◆ Exercise goal
Only the lines from the beginning of the data below through the line containing "0b0#1 ∧ operandField c = h" belong in the response, each copied exactly.

+ + + + + + +

/-- Settles O3: the row is `exists_rowSelects`, its uniqueness `rowSelects_unique`, and the decoder follows it row by
row. -/
theorem opcodePatternsPartitionTheWords : Obligations.OpcodePatternsPartitionTheWords := by
  unfold Obligations.OpcodePatternsPartitionTheWords
  refine ⟨fun c => ?_, fun c => ⟨fun h => ?_, fun h => ?_, fun h => ?_, fun h => ?_, fun h => ?_⟩⟩
  · obtain ⟨r, hr, hs⟩ := exists_rowSelects c
    exact ⟨r, hr, hs, fun r' hr' hs' => rowSelects_unique hr hr' hs hs'⟩
  · exact decode_of_rowInitA ((rowSelects_iff rowInitA c).mpr h)
  · exact decode_of_rowInitB ((rowSelects_iff rowInitB c).mpr h)
  · exact decode_of_rowWord ((rowSelects_iff rowWord c).mpr h)
  · exact decode_of_rowFinish ((rowSelects_iff rowFinish c).mpr h)
  · exact decode_of_opField_reserved ((rowSelects_rowReserved_iff c).mp ((rowSelects_iff rowReserved c).mpr h))

/-- Settles O2: each word is selected by the row its command stands in, and its low 32 bits are the operand. -/
theorem writtenOutWordsDecode : Obligations.WrittenOutWordsDecode := by
  unfold Obligations.WrittenOutWordsDecode
  exact ⟨decode_of_rowInitA (by decide), decode_of_rowInitB (by decide), decode_of_rowWord (by decide),
    decode_of_rowWord (by decide), decode_of_rowFinish (by decide), decode_of_opField_reserved (by decide)⟩

/-! ## Canonical words (R48) -/

/-- The command a word decodes to, read off its fields. -/
theorem decode_command_iff (c : CmdWord) (i : Instr) :
    decode c = .command i ↔
      match i with
      | .initA h => opField c = 0b00#2 ∧ varField c = 0b0#1 ∧ operandField c = h
      | .initB h => opField c = 0b00#2 ∧ varField c = 0b1#1 ∧ operandField c = h
      | .word w => opField c = 0b01#2 ∧ operandField c = w
      | .finish => opField c = 0b10#2 := by
  rcases opField_cases c with h | h | h | h
  · rcases varField_cases c with hv | hv
    · rw [decode_of_rowInitA ((rowSelects_rowInitA_iff c).mpr ⟨h, hv⟩)]
      cases i <;> simp [h, hv]
    · rw [decode_of_rowInitB ((rowSelects_rowInitB_iff c).mpr ⟨h, hv⟩)]
      cases i <;> simp [h, hv]
  · rw [decode_of_opField_word h]
    cases i <;> simp [h]
  · rw [decode_of_opField_finish h]
    cases i <;> simp [h]
  · rw [decode_of_opField_reserved h]
    cases i <;> simp [h]

theorem isCanonical_of_opField_word {c : CmdWord} (h : opField c = 0b01#2) :
    isCanonical c = (varField c == 0#1) :=
  if_pos ((rowSelects_rowWord_iff c).mpr h)

theorem isCanonical_of_opField_finish {c : CmdWord} (h : opField c = 0b10#2) :
    isCanonical c = (varField c == 0#1 && operandField c == 0#32) := by
  have hW : rowSelects rowWord c = false := rowSelects_eq_false_of_opField_ne (by decide) (by rw [h]; decide)
  simp [isCanonical, hW, (rowSelects_rowFinish_iff c).mpr h]

/-- An INIT ignores no bit of its word. -/
theorem isCanonical_of_opField_init {c : CmdWord} (h : opField c = 0b00#2) : isCanonical c = true := by
  have hW : rowSelects rowWord c = false := rowSelects_eq_false_of_opField_ne (by decide) (by rw [h]; decide)
  have hF : rowSelects rowFinish c = false := rowSelects_eq_false_of_opField_ne (by decide) (by rw [h]; decide)
  have hR : rowSelects rowReserved c = false := rowSelects_eq_false_of_opField_ne (by decide) (by rw [h]; decide)
  simp [isCanonical, hW, hF, hR]

/-- The encoder writes 0 into every ignored bit. -/
theorem isCanonical_encode (i : Instr) : isCanonical (encode i) = true := by
  cases i with
  | initA h => exact isCanonical_of_opField_init (by rw [encode_initA, opField_append])
  | initB h => exact isCanonical_of_opField_init (by rw [encode_initB, opField_append])
  | word w => rw [encode_word, isCanonical_of_opField_word (opField_append ..), varField_append]; rfl
  | finish => exact isCanonical_of_opField_finish (by decide)

/-- Settles O5: a canonical word is its command's OP, a VAR that its command or its canonicity fixes, and its
operand. -/
theorem encodeOfDecodeOnCanonicalWords : Obligations.EncodeOfDecodeOnCanonicalWords := by
  unfold Obligations.EncodeOfDecodeOnCanonicalWords
  intro c i hcanonical hd
  rw [decode_command_iff] at hd
  rw [← fields_append c]
  cases i with
  | initA h =>
    obtain ⟨hop, hvar, rfl⟩ := hd
    rw [encode_initA, hop, hvar]
  | initB h =>
    obtain ⟨hop, hvar, rfl⟩ := hd
    rw [encode_initB, hop, hvar]
  | word w =>
    obtain ⟨hop, rfl⟩ := hd
    rw [isCanonical_of_opField_word hop, beq_iff_eq] at hcanonical
    rw [encode_word, hop, hcanonical]
  | finish =>
    rw [isCanonical_of_opField_finish hd, Bool.and_eq_true, beq_iff_eq, beq_iff_eq] at hcanonical
    rw [encode_finish, hd, hcanonical.1, hcanonical.2]

/-! ## Assembly lines (R48, R49) -/

/-- Encoded commands decode to themselves, in order. -/
theorem map_decode_map_encode (is : List Instr) : (is.map encode).map decode = is.map Decoded.command := by
  rw [List.map_map]
  exact List.map_congr_left fun i _ => decode_encode i

/-- A stream's commands are its INIT's, each word's and FINISH's lines, one after the other. -/
theorem streamCommands_map (init : Instr) (ws : List Nat) :
    streamCommands init (ws.map (BitVec.ofNat 32)) =
      [init] ++ ws.flatMap (fun w => expandLine (.word w)) ++ expandLine .finish := by
  have hwords : ws.flatMap (fun w => expandLine (.word w)) = (ws.map (BitVec.ofNat 32)).map Instr.word := by
    rw [List.map_map, List.map_eq_flatMap]
    rfl
  rw [hwords]
  rfl

/-- Settles O6: a line's words are its commands encoded, so `decode_encode` and `isCanonical_encode` hold of each. -/
theorem assembledLinesDecodeToTheirCommands : Obligations.AssembledLinesDecodeToTheirCommands := by
  unfold Obligations.AssembledLinesDecodeToTheirCommands
  refine ⟨fun l hl => ⟨(expandLine l).map encode, if_pos hl, map_decode_map_encode _, ?canonical⟩,
    fun n => ⟨rfl, rfl, rfl⟩, rfl, fun h ws => ⟨streamCommands_map _ ws, streamCommands_map _ ws⟩⟩
  case canonical =>
    rw [List.all_map, List.all_eq_true]
    exact fun i _ => isCanonical_encode i

end Sys2Proof

namespace Sys2Proof.Machine

/-! ## Everything a step can do, as a relation -/

/-- The cause a presented word raises from a record with no fault (spec/43_encoder_commands.md R98). -/
def WordRaises (r : Record) (c : CmdWord) (cause : Cause) : Prop :=
  (opField c = 0b11#2 ∧ cause = .illegalCommand) ∨ ∃ i, decode c = .command i ∧ Raises r cause i

/-- The states a step can go to, by what happens in it; `stepTo_of_step` says that these are all. -/
inductive StepTo (s : State) : State → Prop
  /-- No action can take place (R114, R125). -/
  | waits : StepTo s s
  /-- A faulted core ignores the word (R107). -/
  | ignores {c : CmdWord} {rest : List HostEvent} (hi : s.inFlight = none) (hin : s.input = .command c :: rest)
      (hf : s.st.fault ≠ .none) : StepTo s { s with input := rest }
  /-- The word raises a cause (R102 to R104). -/
  | raises {c : CmdWord} {rest : List HostEvent} {cause : Cause} (hi : s.inFlight = none)
      (hin : s.input = .command c :: rest) (hf : s.st.fault = .none) (hr : WordRaises s.st c cause) :
      StepTo s { s with input := rest, st := { s.st with fault := cause } }
  /-- The word's command runs (R90 to R93). -/
  | runs {c : CmdWord} {rest : List HostEvent} {i : Instr} {target : Record} {cs : List Chr} (hi : s.inFlight = none)
      (hin : s.input = .command c :: rest) (hf : s.st.fault = .none) (hd : decode c = .command i)
      (he : Effect s.st target cs i) : StepTo s (deliver target cs { s with input := rest })
  /-- The channel of a free core changes. -/
  | sets {k : Sink} {rest : List HostEvent} (hi : s.inFlight = none) (hin : s.input = .sink k :: rest) :
      StepTo s { s with input := rest, sink := k }
  /-- The channel of a busy core changes, and its command goes on (R125). -/
  | resumes {f : InFlight} {k : Sink} {ws : List CmdWord} {rest : List HostEvent} (hi : s.inFlight = some f)
      (hin : s.input = ws.map HostEvent.command ++ .sink k :: rest) :
      StepTo s (deliver f.target f.pending { s with input := ws.map HostEvent.command ++ rest, sink := k })
  /-- An abort with no command in progress. -/
  | passes {rest : List HostEvent} (hi : s.inFlight = none) (hin : s.input = .abort :: rest) :
      StepTo s { s with input := rest }
  /-- An abort ends the command in progress (R105). -/
  | aborts {f : InFlight} {ws : List CmdWord} {rest : List HostEvent} (hi : s.inFlight = some f)
      (hin : s.input = ws.map HostEvent.command ++ .abort :: rest) :
      StepTo s (raiseFault .sinkAbort { s with input := ws.map HostEvent.command ++ rest })
  /-- Reset (R120). -/
  | resets {ws : List CmdWord} {rest : List HostEvent} (hin : s.input = ws.map HostEvent.command ++ .reset :: rest)
      (hws : s.busy = false → ws = []) :
      StepTo s (applyReset { s with input := ws.map HostEvent.command ++ rest })

/-- A free core takes the first action of its input. -/
theorem nextEvent_of_free {s t : State} {e : HostEvent} (hi : s.inFlight = none) (h : nextEvent s = some (e, t)) :
    ∃ rest, s.input = e :: rest ∧ t = { s with input := rest } := by
  obtain ⟨ws, rest, hin, rfl, hws⟩ := nextEvent_cases h
  obtain rfl := hws (busy_of_inFlight_none hi)
  exact ⟨rest, hin, rfl⟩

/-- A word is rejected only for its OP. -/
theorem opField_of_decode_rejected {c : CmdWord} {r : Reject} (h : decode c = .rejected r) : opField c = 0b11#2 := by
  rcases opField_cases c with hop | hop | hop | hop
  · rcases varField_cases c with hv | hv
    · rw [decode_of_rowInitA ((rowSelects_rowInitA_iff c).mpr ⟨hop, hv⟩)] at h
      cases h
    · rw [decode_of_rowInitB ((rowSelects_rowInitB_iff c).mpr ⟨hop, hv⟩)] at h
      cases h
  · rw [decode_of_opField_word hop] at h
    cases h
  · rw [decode_of_opField_finish hop] at h
    cases h
  · exact hop

/-- What running a presented command answers is one of the cases of `StepTo`. -/
theorem stepTo_of_exec {s t : State} {c : CmdWord} {i : Instr} {rest : List HostEvent} (hi : s.inFlight = none)
    (hin : s.input = .command c :: rest) (hd : decode c = .command i) (h : exec i { s with input := rest } = .next t) :
    StepTo s t := by
  rcases exec_cases h with ⟨hn, rfl⟩ | ⟨cause, -, hf, hr, rfl⟩ | ⟨-, hf, target, cs, he, rfl⟩
  · exact .ignores hi hin (hn.resolve_left (absurd hi))
  · rw [raiseFault_eq (s := { s with input := rest }) cause hi hf]
    exact .raises hi hin hf (.inr ⟨i, hd, hr⟩)
  · exact .runs hi hin hf hd he

/-- What a reserved word answers is one of the cases of `StepTo`. -/
theorem stepTo_of_takeIllegalCommand {s t : State} {c : CmdWord} {rest : List HostEvent} (hi : s.inFlight = none)
    (hin : s.input = .command c :: rest) (hop : opField c = 0b11#2)
    (h : takeIllegalCommand { s with input := rest } = .next t) : StepTo s t := by
  rcases takeIllegalCommand_cases { s with input := rest } with ⟨hn, h'⟩ | ⟨-, hf, h'⟩
  · rw [h'] at h
    cases h
    exact .ignores hi hin (hn.resolve_left (absurd hi))
  · rw [h', raiseFault_eq (s := { s with input := rest }) .illegalCommand hi hf] at h
    cases h
    exact .raises hi hin hf (.inl ⟨hop, rfl⟩)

+ + + + + + +

◆ Expected answer
/-- Settles O3: the row is `exists_rowSelects`, its uniqueness `rowSelects_unique`, and the decoder follows it row by
row. -/
theorem opcodePatternsPartitionTheWords : Obligations.OpcodePatternsPartitionTheWords := by
  unfold Obligations.OpcodePatternsPartitionTheWords
  refine ⟨fun c => ?_, fun c => ⟨fun h => ?_, fun h => ?_, fun h => ?_, fun h => ?_, fun h => ?_⟩⟩
  · obtain ⟨r, hr, hs⟩ := exists_rowSelects c
    exact ⟨r, hr, hs, fun r' hr' hs' => rowSelects_unique hr hr' hs hs'⟩
  · exact decode_of_rowInitA ((rowSelects_iff rowInitA c).mpr h)
  · exact decode_of_rowInitB ((rowSelects_iff rowInitB c).mpr h)
  · exact decode_of_rowWord ((rowSelects_iff rowWord c).mpr h)
  · exact decode_of_rowFinish ((rowSelects_iff rowFinish c).mpr h)
  · exact decode_of_opField_reserved ((rowSelects_rowReserved_iff c).mp ((rowSelects_iff rowReserved c).mpr h))

/-- Settles O2: each word is selected by the row its command stands in, and its low 32 bits are the operand. -/
theorem writtenOutWordsDecode : Obligations.WrittenOutWordsDecode := by
  unfold Obligations.WrittenOutWordsDecode
  exact ⟨decode_of_rowInitA (by decide), decode_of_rowInitB (by decide), decode_of_rowWord (by decide),
    decode_of_rowWord (by decide), decode_of_rowFinish (by decide), decode_of_opField_reserved (by decide)⟩

/-! ## Canonical words (R48) -/

/-- The command a word decodes to, read off its fields. -/
theorem decode_command_iff (c : CmdWord) (i : Instr) :
    decode c = .command i ↔
      match i with
      | .initA h => opField c = 0b00#2 ∧ varField c = 0b0#1 ∧ operandField c = h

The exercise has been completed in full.